▶ **Description of the task**: Using the records that follow, copy every line containing the word "carries".

BEGIN

-- ==== Sys2Proof/Tests/Slice0.lean ====
section
/-! SUPPORT. Tests of the model on fixed values: the well-formedness checks, packets written out from spec/30_encoding.md,
vectors of spec/95_test_vectors.md (one step each), and a named witness for the hypotheses of every statement. -/

namespace Sys2Proof.Tests

open Sys2Proof.Machine

-- One theorem after the other: elaborated side by side, the kernel evaluations below would each hold a thread.
set_option Elab.async false

/-! ## WellFormed: each check refuses a term -/

theorem test_wellFormed_accepts_extremes :
    (Instr.dset 15 (-2147483648) 2147483647 true).wellFormed = true ∧
    (Instr.getbits 15 (-1) 127).wellFormed = true ∧ Instr.nop.wellFormed = true := by decide

theorem test_wellFormed_refuses_a_too_low : (Instr.getbit 0 (-2147483649)).wellFormed = false := by decide
theorem test_wellFormed_refuses_a_too_high : (Instr.mwr 2147483648 0).wellFormed = false := by decide
theorem test_wellFormed_refuses_b_too_low : (Instr.rset 0 0 (-2147483649)).wellFormed = false := by decide
theorem test_wellFormed_refuses_b_too_high : (Instr.wrangeXor 0 0 2147483648 true).wellFormed = false := by decide
theorem test_wellFormed_refuses_len : (Instr.wbitsOr 0 0 128 0).wellFormed = false := by decide

/-! ## Decode: packets written out field by field from R51 and R53

`CW0` is written `b`, `len`, `s`, `d`, `opcode` from its bit 23 down; `CW1` is `B` above `A`; `CW2` is `V`. -/

theorem test_decode_word_storage :
    decode ⟨0b0_0000000_0000_0000_00000000, 0x0000000000000000, 0x0000000000000000⟩ = .ok .nop ∧
    decode ⟨0b0_0000000_0000_1101_00000001, 0xF6BA691E001E848D, 0x0000000000000000⟩ = .ok (.dset 13 2000013 (-155555554) false) ∧
    decode ⟨0b0_0000000_0111_0010_00000010, 0x0DE86253FFD23930, 0x0000000000000000⟩ = .ok (.dview 2 7 (-3000016) 233333331) ∧
    decode ⟨0b0_0000000_0010_0111_00000011, 0x0000000000000000, 0x0000000000000000⟩ = .ok (.dimm 7 2) ∧
    decode ⟨0b0_0000000_0000_1100_00000100, 0x0000000000000000, 0x0000000000000000⟩ = .ok (.size 12) ∧
    decode ⟨0b0_0000000_0000_0000_00001000, 0x00000000005B8D99, 0x0000000000000000⟩ = .ok (.mrd 6000025) ∧
    decode ⟨0b0_0000000_0000_0000_00001001, 0x00000000FF953024, 0xF8091A2B3C4D5E70⟩ = .ok (.mwr (-7000028) 0xF8091A2B3C4D5E70) := by decide +kernel

theorem test_decode_bit_access :
    decode ⟨0b0_0000000_0000_1011_00010000, 0x00000000007A121F, 0x0000000000000000⟩ = .ok (.getbit 11 8000031) ∧
    decode ⟨0b0_0001110_0000_0000_00010001, 0x00000000FF76AB9E, 0x0000000000000000⟩ = .ok (.getbits 0 (-9000034) 14) := by decide +kernel
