-- ==== Sys2Proof/Word.lean ====
section
/-!
DEFINITION. The word types of the module and their plainest arithmetic: 32-bit registers (R5, R6), bytes,
64-bit scalar registers, and the extraction and replacement of a bit range [msb:lsb].
-/
namespace Sys2Proof

/-- A register word (00_scope, "Registers": registers are 32 bits wide). -/
abbrev Word := BitVec 32

/-- The smallest addressable unit of scratchpad and HBM. -/
abbrev Byte := BitVec 8

/-- A scalar register of a core and one half-pair of 32-bit registers read as one value. -/
abbrev DWord := BitVec 64

/-- Bits `[lsb + width - 1 : lsb]` of `n` as a number (R5). -/
def natField (n lsb width : Nat) : Nat := (n >>> lsb) % 2 ^ width

/-- `n` with bits `[lsb + width - 1 : lsb]` replaced by the low bits of `v` (R5). -/
def natSetField (n lsb width v : Nat) : Nat :=
  n % 2 ^ lsb + (v % 2 ^ width) <<< lsb + (n >>> (lsb + width)) <<< (lsb + width)

/-- Number of bits of `n`: 0 for 0, otherwise the index of the leading one plus one. -/
def bitLen (n : Nat) : Nat := if n = 0 then 0 else Nat.log2 n + 1

/-- The two's complement reading of the low `w` bits of `n`. -/
def natToSigned (w n : Nat) : Int :=
  if n % 2 ^ w < 2 ^ (w - 1) then (n % 2 ^ w : Int) else (n % 2 ^ w : Int) - (2 ^ w : Int)

/-- The low `w` bits of an integer, as a number. -/
def intToNat (w : Nat) (i : Int) : Nat := (i % (2 ^ w : Int)).toNat

end Sys2Proof
end

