-- ==== Sys2Proof/Syntax.lean ====
section
/-!
DEFINITION. The commands of the module, one constructor for each row of spec/opcode_table.json, with their
operands: the fields of a slot operation or instruction, the register and value of an access, the message,
frame or packet that arrives, or the unit to which an event happens.
-/
namespace Sys2Proof

/-- The four slots of a bundle (R153). -/
inductive Slot where
  | seq | arr | vec | str
  deriving DecidableEq, Repr

/-- Where an ARR, VEC or STR slot operation issues: the physical core and the partition tag of its bundle
(R153, R154). -/
structure Issue where
  core : Fin 256
  tag : Fin 4
  deriving DecidableEq, Repr

/-- The tag of a received frame (R305): VLAN ID and priority; and what it carries (R304). -/
inductive EthKind where
  | roce | arp | neighbour | pfc | other
  deriving DecidableEq, Repr

/-- A frame received at a host port (R303 to R305): its length with FCS, whether its FCS is right, its tag as VLAN ID and
PCP, and what it carries. -/
structure EthFrame where
  len : BitVec 16
  fcsOk : Bool
  tag : Option (BitVec 12 × BitVec 3)
  kind : EthKind
  deriving DecidableEq, Repr

/-- A RoCE packet for a QP (R309, R312): the port, whether it is marked CE, QPN and PSN; the place of an RDMA WRITE packet in
its message (first, last; both for only); the virtual address, R_Key and DMA length of its first packet or of a READ
request; whether an ACK is asked for; the payload. -/
structure RocePkt where
  port : Fin 4
  ce : Bool
  qpn : BitVec 24
  psn : BitVec 24
  first : Bool
  last : Bool
  va : BitVec 64
  rkey : BitVec 32
  len : BitVec 32
  ackReq : Bool
  data : List (BitVec 8)
  deriving DecidableEq, Repr

/-- The source of a register access (R486). -/
inductive Src where
  | roce (qp : Fin 2048)
  | i3c
  | fabric
  | own
  deriving DecidableEq, Repr

/-- A temperature sample (R391, R392): a diode, in 0.25 degrees, or a stack, in degrees. -/
inductive TempAt where
  | diode (i : Fin 112) (t : BitVec 10)
  | stack (s : Fin 32) (t : BitVec 8)
  deriving DecidableEq, Repr

/-- How a message reaches the Innkeeper or Passport (R407, R427): over I3C with its TAG and body, or as the first request of
its type that waits in a Craul MGMT message. -/
inductive Via where
  | i3c (tag : BitVec 16) (body : List (BitVec 8))
  | fabric
  deriving DecidableEq, Repr

/-- A failing element that a self-test found (R453): its page, whether it is an array column, its bank, and the row or column
that fails. -/
structure TestFail where
  page : Fin 16384
  col : Bool
  bank : BitVec 8
  target : BitVec 24
  deriving DecidableEq, Repr

/-- What a self-test found (R451 to R453, R461): the failing scan segments, the first failing memory and its failing rows,
first row, lowest bit and expected value, the failing elements, the spare elements found unusable (page, element) and
whether the retest of the repaired memories passed. -/
structure TestFinding where
  segs : List (Fin 64)
  memId : BitVec 8
  nrows : BitVec 16
  row : BitVec 24
  bitNo : BitVec 11
  expect : Bool
  fails : List TestFail
  badSpares : List (Fin 16384 × BitVec 8)
  retestOk : Bool
  deriving DecidableEq, Repr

END

▶ **Final answer**:
/-- The tag of a received frame (R305): VLAN ID and priority; and what it carries (R304). -/
PCP, and what it carries. -/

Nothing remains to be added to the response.